Further, according to the present invention, the input/output pulley is provided with a Since the belt clamping force is provided with a clamping force generating means that generates the clamping force of the belt according to the transmission torque of the V-belt, the clamping force of the V-belt can be precisely controlled according to the transmission torque. This improves the durability of the V-belt and further improves the torque transmission efficiency.

Furthermore, according to the present invention, a support member that supports the motion converting means is provided in the squeezing force generating means, and a thrust bearing is provided between the motion converting means and the support member, so that the It becomes possible to reduce the frictional force generated between the motion conversion means and the support member. Therefore, the transmission torque applied to the V-belt can be transmitted to the support member of the clamping force generating means without suffering almost any torque loss due to the friction.
Thereby, the clamping force generating means can more reliably generate the clamping force of the V-belt in accordance with the transmission torque.

Further, according to the present invention, since the above-mentioned motion conversion means and the above-mentioned clamping force generation means are provided, there is no need to use a hydraulic servo for speed change and belt clamping force as in the past. This eliminates the need for complicated oil passages.

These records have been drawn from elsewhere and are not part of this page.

-- ==== Sys2Proof/Machine/TimeSources.lean ====
section
/-!
DEFINITION. What disciplines station time: PTP with its best master clock algorithm, PPS edges, IRIG-B frames,
holdover, the setting by SET_CMD, and the PPS output (R89 to R98, R166).
-/
namespace Sys2Proof.Machine

/-! PTP -/

/-- The cluster page of an Ethernet port and the port's place in it (R143, R188). -/
def portPage (port : Nat) : Nat := pPrc (port / 16)

/-- A PORT_CFG field. -/
def State.portCfg (s : State) (port hi lo : Nat) : Nat := s.fld (portPage port) (Reg.Prc.PORT_CFG (port % 16)) hi lo

/-- The port's STATE: 0 DISABLED, 1 ENABLED, 2 TEST. -/
def State.portState (s : State) (port : Nat) : Nat := s.portCfg port 1 0

/-- LN_MODE.MODE of a lane (R178). -/
def State.laneMode (s : State) (n : Nat) : Nat := s.fld (pLne n) Reg.Lne.LN_MODE 2 0

/-- The ports a lane carries, by its mode; a 100GBASE-R group has the port of its first lane (R143). -/
def lanePorts (mode n : Nat) : List Nat :=
  if mode = 0 ∨ mode = 7 then []
  else if mode = 3 then [4 * n, 4 * n + 1, 4 * n + 2, 4 * n + 3]
  else if mode = 6 then [16 * (n / 4)]
  else [4 * n]

/-- A per-port register of a cluster page (R188). -/
def State.portReg (s : State) (port off : Nat) : Word := s.reg (portPage port) (0x100 + 0x40 * (port % 16) + off)

/-- A per-port register replaced. -/
def State.setPortReg (s : State) (port off : Nat) (w : Word) : State :=
  s.setReg (portPage port) (0x100 + 0x40 * (port % 16) + off) w

/-- The lane plan gives a port number a function (R143). -/
def State.portExists (s : State) (port : Nat) : Bool :=
  decide (port < 256) && (lanePorts (s.laneMode (port / 4)) (port / 4)).contains port

/-- A fence on an item is in force (R429). -/
def State.fencedItem (s : State) (kind item : Nat) : Bool :=
  s.blv.fences.any (fun f => decide (bits f.target 14 12 = kind) && decide (bits f.target 28 16 = item))

/-- A port's PORT_STA.LINK (R188). -/
def State.portLink (s : State) (port : Nat) : Bool := bitAt (s.portReg port 4) 0

/-- A lane in loopback carries no port traffic (R179). -/
def State.laneLooped (s : State) (n : Nat) : Bool := decide (s.fld (pLne n) Reg.Lne.LN_LPBK 1 0 ≠ 0)

/-- The lanes a port uses (R143). -/
def State.lanesOf (s : State) (port : Nat) : List Nat :=
  if s.laneMode (port / 4) = 6 then (List.range 4).map (4 * (port / 16) + ·) else [port / 4]

/-- A port carries traffic: it exists, its cluster and the fabric are enabled, it is ENABLED or in TEST, linked, not
fenced and not in loopback. -/
def State.portUp (s : State) (port : Nat) : Bool :=
  s.portExists port && s.enabled (portPage port) && decide (s.portState port ≠ 0) && s.portLink port &&
  !s.fencedItem 4 port && !(s.lanesOf port).any s.laneLooped

/-- ROLE of PTP_CFG: 0 off, 1 ordinary, 2 boundary, 3 transparent only. -/
def State.ptpRole (s : State) : Nat := s.fld pSdl Reg.Sdl.PTP_CFG 1 0

/-- The port's portState as PORT_STA shows it. -/
def State.ptpState (s : State) (port : Nat) : Nat := s.fld (portPage port) (Reg.Prc.PORT_STA (port % 16)) 7 4

/-- The portState written. -/
def State.setPtpState (s : State) (port v : Nat) : State :=
  s.setFld (portPage port) (Reg.Prc.PORT_STA (port % 16)) 7 4 v

/-- A port that can run PTP: it exists, has PTP_EN, is ENABLED and not in TEST, and is not in loopback (R143, R166, R179). -/
def State.ptpAble (s : State) (port : Nat) : Bool :=
  s.portExists port && s.portCfg port 6 6 == 1 && s.portState port == 1 && !(s.lanesOf port).any s.laneLooped

/-- A port of the PTP engine: of an ordinary clock the lowest-numbered able port alone (R91, R122). -/
def State.ptpPort (s : State) (port : Nat) : Bool :=
  s.ptpAble port && (decide (s.ptpRole ≠ 1) || !(List.range port).any s.ptpAble)

/-- The device's own data set D0 (R91). -/
def State.ownSet (s : State) : PtpSet :=
  { prio1 := s.fld pSdl Reg.Sdl.PTP_CFG 23 16, clockClass := s.clockClass, accuracy := 0xFE, variance := 0xFFFF
    prio2 := s.fld pSdl Reg.Sdl.PTP_CFG 31 24, identity := s.clockIdentity, steps := 0, sender := s.clockIdentity
    utc := none }

/-- Lexicographic order. -/
def lexLt : List Nat → List Nat → Bool
  | a :: as, b :: bs => if a < b then true else if b < a then false else lexLt as bs
  | _, _ => false

/-- Data set a is better than b by the default algorithm: of one grandmaster by the path, of two by their data. -/
def PtpSet.better (a b : PtpSet) : Bool :=
  if a.identity = b.identity then lexLt [a.steps, a.sender] [b.steps, b.sender]
  else lexLt [a.prio1, a.clockClass, a.accuracy, a.variance, a.prio2, a.identity]
    [b.prio1, b.clockClass, b.accuracy, b.variance, b.prio2, b.identity]

/-- Of two data sets of one grandmaster, b is better than m by topology alone: the paths are equally long, or m's is one
longer and its receiver, this clock, stands above its sender. -/
def PtpSet.byTopology (own : Nat) (b m : PtpSet) : Bool :=
  b.identity == m.identity && (decide (b.steps = m.steps) || (decide (b.steps + 1 = m.steps) && decide (m.sender < own)))
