-- ==== Sys2Proof/Machine/Switching.lean ====
section
/-!
DEFINITION. The receive path and the switch (R146 to R151, R156 to R159, R165, R166): MAC checks, VLANs, the forwarding
database, PRP/HSR reception, the parse pipelines and the egress queues.
-/
namespace Sys2Proof.Machine

/-! Queues -/

/-- An egress queue of a port: class 0 to 7, or 8 the publication queue (R151). -/
def State.queue (s : State) (port cls : Nat) : List QFrame :=
  ((s.prm.queues.find? (fun e => e.1 = port * 16 + cls)).map (·.2)).getD []

/-- An egress queue replaced. -/
def State.setQueue (s : State) (port cls : Nat) (q : List QFrame) : State :=
  let rest := s.prm.queues.filter (fun e => e.1 ≠ port * 16 + cls)
  { s with prm.queues := if q.isEmpty then rest else (port * 16 + cls, q) :: rest }

/-- A switched frame joins a queue, or finds the frame pool full: dropped and counted against its ingress port (R167). A
copy that finds its pair's duplicate buffer full is dropped and counted on its egress port.
(DESIGN CHOICE, log entry 183.) -/
def State.enqueue (s : State) (ingress : Option Nat) (port cls : Nat) (q : QFrame) : State :=
  if s.bufferRoom q.home q.buf q.octets.length then s.setQueue port cls (s.queue port cls ++ [q])
  else match q.home with
    | .dup _ => s.dropOn port
    | _ => (match ingress with | some p => s.dropOn p | none => s).fault pPrm 0

/-! VLANs and the forwarding database -/

/-- A VLAN entry without members (R186). -/
def VlanEntry.none : VlanEntry := ⟨0, 0, false⟩
/-- The VLAN table entry of a VID. -/
def State.vlan (s : State) (vid : Nat) : VlanEntry := smGet (fun _ => VlanEntry.none) s.prm.vlan vid

/-- The priority field of a tag: PCP above DEI. -/
def priOf (pcp : Nat) : Nat := pcp * 2

/-- A frame on one of the 4,094 VLANs; none on VID 0xFFF, or on 0 (R149).
(DEDUCED, log entry 186.) -/
def onVlan (vid pri : Nat) (bare : List Byte) : Option (Nat × Nat × List Byte) :=
  if 1 ≤ vid ∧ vid ≤ 4094 then some (vid, pri, bare) else none

/-- VID, priority (PCP and DEI) and the frame without its C-VLAN tag, for a frame from a port; untagged and priority-tagged
frames take PVID, and untagged ones DEF_PCP; none where TAG_ONLY drops them or the VID is no VLAN (R149).
(DEDUCED, log entry 186.) -/
def State.classify (s : State) (port : Nat) (f : List Byte) : Option (Nat × Nat × List Byte) :=
  let tagOnly := decide (s.portCfg port 23 23 = 1)
  let pvid := s.portCfg port 19 8
  if beNat ((f.drop 12).take 2) = 0x8100 then
    let tci := beNat ((f.drop 14).take 2)
    let vid := tci % 4096
    let bare := f.take 12 ++ f.drop 16
    if vid = 0 then (if tagOnly then none else onVlan pvid (tci / 4096) bare) else onVlan vid (tci / 4096) bare
  else if tagOnly then none else onVlan pvid (priOf (s.portCfg port 22 20)) f

/-- A C-VLAN tag put in. -/
def addTag (vid pri : Nat) (f : List Byte) : List Byte :=
  f.take 12 ++ [0x81, 0x00] ++ natOctetsBE 2 (pri % 16 * 4096 + vid % 4096) ++ f.drop 12

/-- The forwarding database entry of an address and VLAN. -/
def State.fdbFind (s : State) (mac vid : Nat) : Option FdbEntry :=
  (s.prm.fdb.find? (fun e => e.2.mac = mac ∧ e.2.vid = vid)).map (·.2)

/-- A free index of the database. -/
def State.fdbFree (s : State) : Option Nat :=
  if 65536 ≤ s.prm.fdb.length then none
  else (List.range (s.prm.fdb.length + 1)).find? (fun i => !s.prm.fdb.any (fun e => e.1 = i))

/-- A source address is learned or refreshed where the VLAN learns; a static entry stays, and a full table learns nothing
(R150). -/
def State.learn (s : State) (mac vid port : Nat) : State :=
  if !(s.vlan vid).learn || mac.testBit 40 then s
  else match s.prm.fdb.find? (fun e => e.2.mac = mac ∧ e.2.vid = vid) with
    | some (i, e) =>
      if e.static then s
      else { s with prm.fdb := s.prm.fdb.map (fun x => if x.1 = i then (i, { e with port := port, born := s.now }) else x) }
    | none => match s.fdbFree with
      | none => s
      | some i => { s with prm.fdb := s.prm.fdb ++ [(i, ⟨mac, vid, port, false, false, 0, s.now⟩)] }

/-- The ports a frame goes to: the database's, or all of the VLAN's (R150). -/
def State.egressOf (s : State) (mac vid : Nat) : List Nat :=
  let members := (s.vlan vid).members
  if members = 0 then []
  else
    let map := match s.fdbFind mac vid with
      | some e => if e.mcast then e.ports else 2 ^ e.port
      | none => 2 ^ 256 - 1
    (List.range 256).filter (fun p => members.testBit p && map.testBit p)

/-! Forwarding -/

/-- What switching knows of a frame: where it came from, when, and the number and path of its trailer or tag. -/
structure Ingress where
  port : Nat
  rx : Nat
  badFcs : Bool
  pair : Option Nat
  tag : Option (Nat × Nat)
  deriving DecidableEq, Repr

/-- Whether a frame with a bad FCS had already started on an egress port: cut-through applied (R148). -/
def State.cutThrough (s : State) (ingress egress : Nat) : Bool :=
  s.flag pPrm Reg.Prm.FAB_CFG 14 && decide (s.portRate egress ≤ s.portRate ingress) &&
  decide (s.portCfg ingress 2 2 = 0) && decide (s.portCfg egress 2 2 = 0) && !s.inTest egress &&
  (s.pairOf egress).isNone && (s.pairOf ingress).isNone

/-- A copy leaves towards one port, tagged or not as the VLAN says (R149). -/
def State.copyTo (s : State) (i : Ingress) (pri : Nat) (egress : Nat) (f : List Byte) : State :=
  if i.badFcs && !s.cutThrough i.port egress then s
  else s.enqueue (some i.port) egress (pri / 2) ⟨f, .pool, none, false, i.badFcs, i.rx⟩

/-- The numbered copies of a frame join the queues of a pair's ports that are up, from one buffer or the slower port's copy
from the duplicate buffer (R160). -/
def State.copiesOut (s : State) (ingress : Option Nat) (rx n pri seq : Nat) (path : Option Nat) (f : List Byte) : State :=
  (s.pairCopies n f seq path).foldl (fun s e =>
    if s.portUp e.1 then
      s.enqueue ingress e.1 (pri / 2) ⟨e.2, s.copyHome n e.1 .pool, some (n, srcMac f, seq), false, false, rx⟩
    else s) s

/-- The untagged or tagged form of a frame on a port. -/
def State.formOn (s : State) (vid pri egress : Nat) (f : List Byte) : List Byte :=
  if (s.vlan vid).untagged.testBit egress then f else addTag vid pri f

/-- The number under which a frame of another source goes onto a pair: an interlink PRP frame keeps its own, another is
proxied (R157, R160); on a twin in step the LEAD holder numbers (R379). -/
def State.pairNumber (s : State) (i : Ingress) (n mac vid : Nat) : Option (Nat × Option Nat) × State :=
  match i.tag, decide (s.ilkOf i.port = some n) with
  | some (seq, lan), true => (some (seq, some (2 * bits (s.pairIlk n) 14 12 + lan % 2)), s)
  | _, _ => match s.proxySeq mac vid n with
    | (some q, s) => (some (q, none), s)
    | (none, s) => (none, s)

/-- A frame goes onto an enabled pair: both copies under one number, from one buffer (R160). A source for which the proxy
table has no room leaves without a trailer on PRP and is not sent on HSR. On a split pair a frame that one twin alone
originates is numbered by the LEAD holder and sent to the peer with its number (R379). -/
def State.toPair (s : State) (i : Ingress) (n vid pri : Nat) (f : List Byte) : State :=
  let a := bits (s.pairCfg n) 7 0
  let g := s.formOn vid pri a f
  if bitAt (s.pairCfg n) 18 && !s.numbersAlone then s.emit (.twinMsg msgNumber (natOctetsBE 1 n ++ g))
  else match s.pairNumber i n (srcMac f) vid with
  | (some (seq, path), s) =>
    let s := if bitAt (s.pairCfg n) 18 && decide (s.cln.st = .inStep) then
      s.emit (.twinMsg msgForward (natOctetsBE 1 n ++ natOctetsBE 2 seq ++ g)) else s
    s.copiesOut (some i.port) i.rx n pri seq path g
  | (none, s) =>
    if s.pairHsr n then s else ((s.pairPorts n).filter s.portUp).foldl (fun s p => s.copyTo i pri p g) s

/-- A frame goes to one egress port that is no pair member; a PRP interlink gets a trailer with the ring's number (R157). -/
def State.toPort (s : State) (i : Ingress) (vid pri egress : Nat) (f : List Byte) : State :=
  let g := s.formOn vid pri egress f
  match s.ilkOf egress, i.tag with
  | some n, some (seq, path) =>
    if bits (s.pairIlk n) 9 8 = 2 then
      if path / 2 = bits (s.pairIlk n) 14 12 ∧ path ≠ 0 then s
      else s.copyTo i pri egress (addRct g seq (0xA + b2n (Config.interlinkLanB n)))
    else s.copyTo i pri egress g
  | _, _ => s.copyTo i pri egress g

/-- A frame is forwarded as the database directs, never back to where it came from; a pair counts as one way, whichever
member the database names (R150, R157). A frame with a bad FCS is not cut through to a pair (R148). -/
def State.forward (s : State) (i : Ingress) (vid pri : Nat) (f : List Byte) : State :=
  let ports := s.egressOf (dstMac f) vid
  let pairs := s.pairsOn.filter (fun n => decide (i.pair ≠ some n) && (s.pairPorts n).any ports.contains)
  let single := ports.filter (fun p => p != i.port && s.portUp p && (s.pairOf p).isNone)
  let s := single.foldl (fun s p => s.toPort i vid pri p f) s
  if i.badFcs then s else pairs.foldl (fun s n => s.toPair i n vid pri f) s

/-- Addresses 01-80-C2-00-00-00 to -0F, which no bridge forwards (IEEE 802.1Q). -/
def linkLocal (mac : Nat) : Bool := decide (mac / 16 = 0x0180C200000)

/-- A frame addressed to the device on the management VLAN, or to a group there (R149). -/
def State.forDevice (s : State) (vid mac : Nat) : Bool :=
  let m := s.fld pPrm Reg.Prm.FAB_CFG 27 16
  decide (m ≠ 0) && decide (vid = m) && (decide (mac = s.mgmtMac) || mac.testBit 40)

/-- The link delay of the ingress port added to a PTP Sync that a transparent clock forwards (R91, R166). -/
def State.transparent (s : State) : Bool := s.ptpRole == 3 || (s.ptpRole ≠ 0 && s.flag pSdl Reg.Sdl.PTP_CFG 2)

/-- correctionField of a PTP Sync increased by ns; other frames unchanged (R166). -/
def addCorrection (f : List Byte) (ns : Nat) : List Byte :=
  let (et, a) := etherType f
  if et = 0x88F7 ∧ (nth f a 0).toNat % 16 = 0 then
    f.take (a + 8) ++ natOctetsBE 8 ((beNat ((f.drop (a + 8)).take 8) + ns * 65536) % 2 ^ 64) ++ f.drop (a + 16)
  else f

/-- A frame past PRP/HSR handling is switched: classified, learned, handed to Ndear-C where it is for the device, and
forwarded (R149, R150). Only an enabled fabric forwards. -/
def State.switch (s : State) (i : Ingress) (f : List Byte) : State :=
  match s.classify i.port f with
  | none => s.dropOn i.port
  | some (vid, pri, bare) =>
    let dst := dstMac bare
    let s := s.learn (srcMac bare) vid i.port
    let s := if s.forDevice vid dst then s.emit (.toCore f) else s
    if !s.enabled pPrm || linkLocal dst || decide (dst = s.mgmtMac) || decide (dst = s.pairMac) then s
    else
      let d := s.portReg i.port 0xC
      let bare := if s.transparent && s.portCfg i.port 6 6 == 1 && bitAt d 31 then addCorrection bare (bits d 23 0) else bare
      s.forward i vid pri bare

/-! Reception -/

/-- A frame reaches its parse pipeline (R146). -/
def State.toParse (s : State) (p : ParseIn) : State :=
  if p.port / 16 < 8 then { s with prm.pipe0 := s.prm.pipe0 ++ [p] } else { s with prm.pipe1 := s.prm.pipe1 ++ [p] }

/-- The frame and its switching at once. -/
def State.accept (s : State) (i : Ingress) (f : List Byte) (dup : Option (Nat × Nat × Nat)) : State :=
  (s.toParse ⟨i.port, f, i.rx, dup, none, false⟩).switch i f

/-- The member number of a port in a pair. -/
def State.memberNo (s : State) (n port : Nat) : Nat := if bits (s.pairCfg n) 7 0 = port then 0 else 1

/-- A frame with a trailer or tag on pair n: discarded as a duplicate, or accepted and entered. A frame that matches an
authenticated subscription waits for its tag check, both copies going on; one that failed MACsec is not entered (R158,
R159).
(DEDUCED, log entries 59, 185.) -/
def State.pairAccept (s : State) (i : Ingress) (n : Nat) (verified : Bool) (seq : Nat) (f : List Byte) : State :=
  let mac := srcMac f
  let m := s.memberNo n i.port
  if verified && s.authSubscribed f then s.accept i f (some (n, mac, seq))
  else match s.dupEntry n mac seq with
    | some _ => s.dupSeen n mac seq m
    | none => (if verified then s.dupEnter n mac seq (2 ^ m) else s).accept i f none

/-- A source of the device's own on a pair: itself or a SAN it proxies there (R156). -/
def State.ownSource (s : State) (n mac : Nat) : Bool :=
  decide (mac = s.pairMac) || decide (mac = s.mgmtMac) || s.prm.proxy.any (fun e => e.2.mac == mac && e.2.pair == n)

/-- An HSR frame goes on around the ring: in mode H unless a copy came from the same direction before, in mode X unless
any copy came before. A split pair's other ring port is on the twin (R156, R157, R366).
(DEDUCED, log entry 59.) -/
def State.ringForward (s : State) (i : Ingress) (n seq : Nat) (tagged bare : List Byte) : State :=
  let m := s.memberNo n i.port
  let mac := srcMac bare
  let stop := match s.dupEntry n mac seq with
    | none => false
    | some e => bits (s.pairCfg n) 17 16 = 2 || e.seen.testBit m
  let pri := (match s.classify i.port bare with | some (_, p, _) => p | none => 0)
  if stop || decide (dstMac bare = s.pairMac) || decide (dstMac bare = s.mgmtMac) then s
  else if bitAt (s.pairCfg n) 18 then s.emit (.twinMsg msgTransit (natOctetsBE 1 n ++ tagged))
  else
    (((s.pairPorts n).filter (fun p => p != i.port && s.portUp p))).foldl
      (fun s p => s.enqueue (some i.port) p (pri / 2) ⟨tagged, .pool, none, false, false, i.rx⟩) s

/-- A received supervision frame is handed to Ndear-C (R156). -/
def State.supervisionUp (s : State) (f : List Byte) : State := if isSupervision f then s.emit (.toCore f) else s
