/-- An output word from the donor, with STALE, NEVER and AGE. -/
def State.takeOut (s : State) (w : Nat) (value : Word) (stale never : Bool) (age : Nat) : State :=
  let s := s.setOutWord w { s.outWord w with value := value, never := never, commit := s.pav.starts - age }
  match s.ownerOf w with
  | some e => s.setEntryStat e { s.entryStat e with stale := stale }
  | none => s

/-- A counter of the donor (R160, R372). -/
def State.setSeq (s : State) (mac pair seq : Nat) : State :=
  { s with prm.seqs := SeqCtr.mk mac pair (seq % 65536) :: s.prm.seqs.filter (fun c => !(c.mac == mac && c.pair == pair)) }

/-- The donor's Sundial: the joiner takes its rate, its SLOT_CNT and its angle, carried on from the donor's C_k (R110,
R372).
(DEDUCED, log entry 116.) -/
def State.takeSundial (s : State) (slotCnt angle freq : Nat) (rec_ : List Word) : State :=
  let ck := (nth rec_ 1 0).toNat * 1000000000 + (nth rec_ 2 0).toNat
  let n := angleAdv freq (s.sdl.time - ck)
  ({ s with sdl.ang := (angle + n / 1000000000) % 2 ^ 64, sdl.angRem := n % 1000000000 }.setFreq freq).setSlotCnt slotCnt

/-- A unit of the state transfer arrives (R372).
(DEDUCED, log entry 116.) -/
def State.stateTransfer (s : State) (x : XferItem) : State :=
  if s.cln.st ≠ .attachXfer ∨ s.cln.attach.isSome then s
  else match x with
  | .complete => { s with cln.bulkDone := true }
  | x => if s.cln.donor then s else match x with
    | .window i n vs f => s.takeWindow i n vs f
    | .goose i st sq d ms stale cfg => s.takeGoose i st sq d ms stale cfg
    | .ctx u ver bs =>
      if s.newerUnit u ver then s.byFlit pCln (fun s => (s.writeMem rgCtx (64 * u) (bs.take 64)).noteUnit u ver) else s
    | .outWord w ver v stale never age =>
      if s.newerUnit (2 ^ 20 + w) ver then (s.takeOut w v stale never age).noteUnit (2 ^ 20 + w) ver else s
    | .goosePub i st sq last c due =>
      s.setGoosePub i { s.goosePub i with stNum := st, sqNum := sq, last := last, count := c, due := due }
    | .svPub i next c => match s.svPub i with
      | some p => s.setSvPub i { p with next := next, done := [], smpCnt := c }
      | none => s
    | .seqCtr mac pair seq => s.setSeq mac pair seq
    | .proxyEntry i mac vid pair seq =>
      { s with prm.proxy := s.prm.proxy.filter (fun e => e.1 ≠ i) ++ [(i, ProxyEntry.mk mac vid pair seq)] }
    | .sundial c a f r => s.takeSundial c a f r
    | .key slot nxt w swap =>
      let s := s.takePosition slot nxt w
      if swap.isSome then s.setSlot slot { s.slot slot with swapAt := swap } else s
    | .complete => s

/-! Input agreement -/

/-- LATE of an index under an agreed timestamp: what its age says, or what its place below the head said already (R207,
R374). -/
def State.lateOf (s : State) (i n a : Nat) : Bool :=
  decide ((s.svLate i * 1000 * s.svRate i : Nat) < ((a * s.svRate i : Nat) : Int) - (n * 1000000000 : Nat))

/-- The indices a record's samples have: KEY holds the first one modulo 2³². -/
def State.recIndices (s : State) (r : DigestRec) : List Nat :=
  let m := (r.rx + 50000) * s.svRate r.sub / 1000000000
  let n := m - (m + (2 ^ 32 - r.key)) % 2 ^ 32
  (List.range r.count).map (fun j => n + j)

/-- The flags, staged samples and deadlines of a frame placed here take the agreed values; a sample or record that the agreed
instant brings before C_k joins the input set (R374).
(DEDUCED, log entry 117.) -/
def State.rederive (s : State) (own : DigestRec) (a placed : Nat) : State :=
  let ck := s.sdl.slotAt.getD 0
  if own.goose then
    let b := s.block own.sub
    let mine (e : Nat × GooseRecord × Nat) : Bool := e.1 == own.sub && gooseKey e.2.1.stNum e.2.1.sqNum == own.key
    let late := s.ptr.gooseLate.filter (fun e => mine e && decide (placed < ck))
    let rest := (s.ptr.gooseLate.filter (fun e => !(mine e && decide (placed < ck)))).map (fun e =>
      if mine e then (e.1, e.2.1, placed) else e)
    let s := { s with ptr.gooseLate := rest }
    let s := if b.recvd && gooseKey b.stNum b.sqNum == own.key then
      s.setBlock own.sub { b with deadline := b.deadline + placed - own.placed } else s
    late.foldl (fun s e => s.gooseTake e.1 e.2.1 placed) s
  else
    let ns := s.recIndices own
    let hit (x : Staged) : Bool := x.stream == own.sub && ns.contains x.n
    let fix (x : Staged) : Staged := if hit x then { x with late := s.lateOf own.sub x.n a, placed := placed } else x
    let now_ := (s.ptr.stagedLate.filter (fun x => hit x && decide (placed < ck))).map fix
    let rest := (s.ptr.stagedLate.filter (fun x => !(hit x && decide (placed < ck)))).map fix
    let s := { s with ptr.staged := s.ptr.staged.map fix, ptr.stagedLate := rest }
    let h := (s.stream own.sub).head
    let s := ns.foldl (fun s n =>
      let f := s.flagOf own.sub n
      if (match h with | some h => decide (n ≤ h) && decide (h < n + s.winDepth) | none => false) && !f.testBit 8 then
        let below := f.testBit 9 && !s.lateOf own.sub n own.rx
        s.setFlagOf own.sub n (f - b2n (f.testBit 9) * fLate + b2n (below || s.lateOf own.sub n a) * fLate)
      else s) s
    now_.foldl (fun s x => s.svArrive x) s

Therefore, the structure becomes extremely simple.

[Example] Hereinafter, an example of the present invention will be described using the drawings.

FIG. 1 is a sectional view showing an embodiment of a V-belt type continuously variable transmission according to the present invention. In the figure, 1 is the input shaft of the V-belt type continuously variable transmission, 2 is the output shaft of the V-belt type continuously variable transmission arranged parallel to the input shaft, and 3
is an input pulley provided on the input shaft 1; 4 is an output pulley provided on the output shaft 2; 5 is a V-belt that transmits power between the input pulley 3 and the output pulley 4;
6 is a servo mechanism that changes the effective diameter of the input pulley 3, 7 is a servo mechanism that changes the effective diameter of the output pulley 4, and 8 is a cam mechanism provided on the input pulley.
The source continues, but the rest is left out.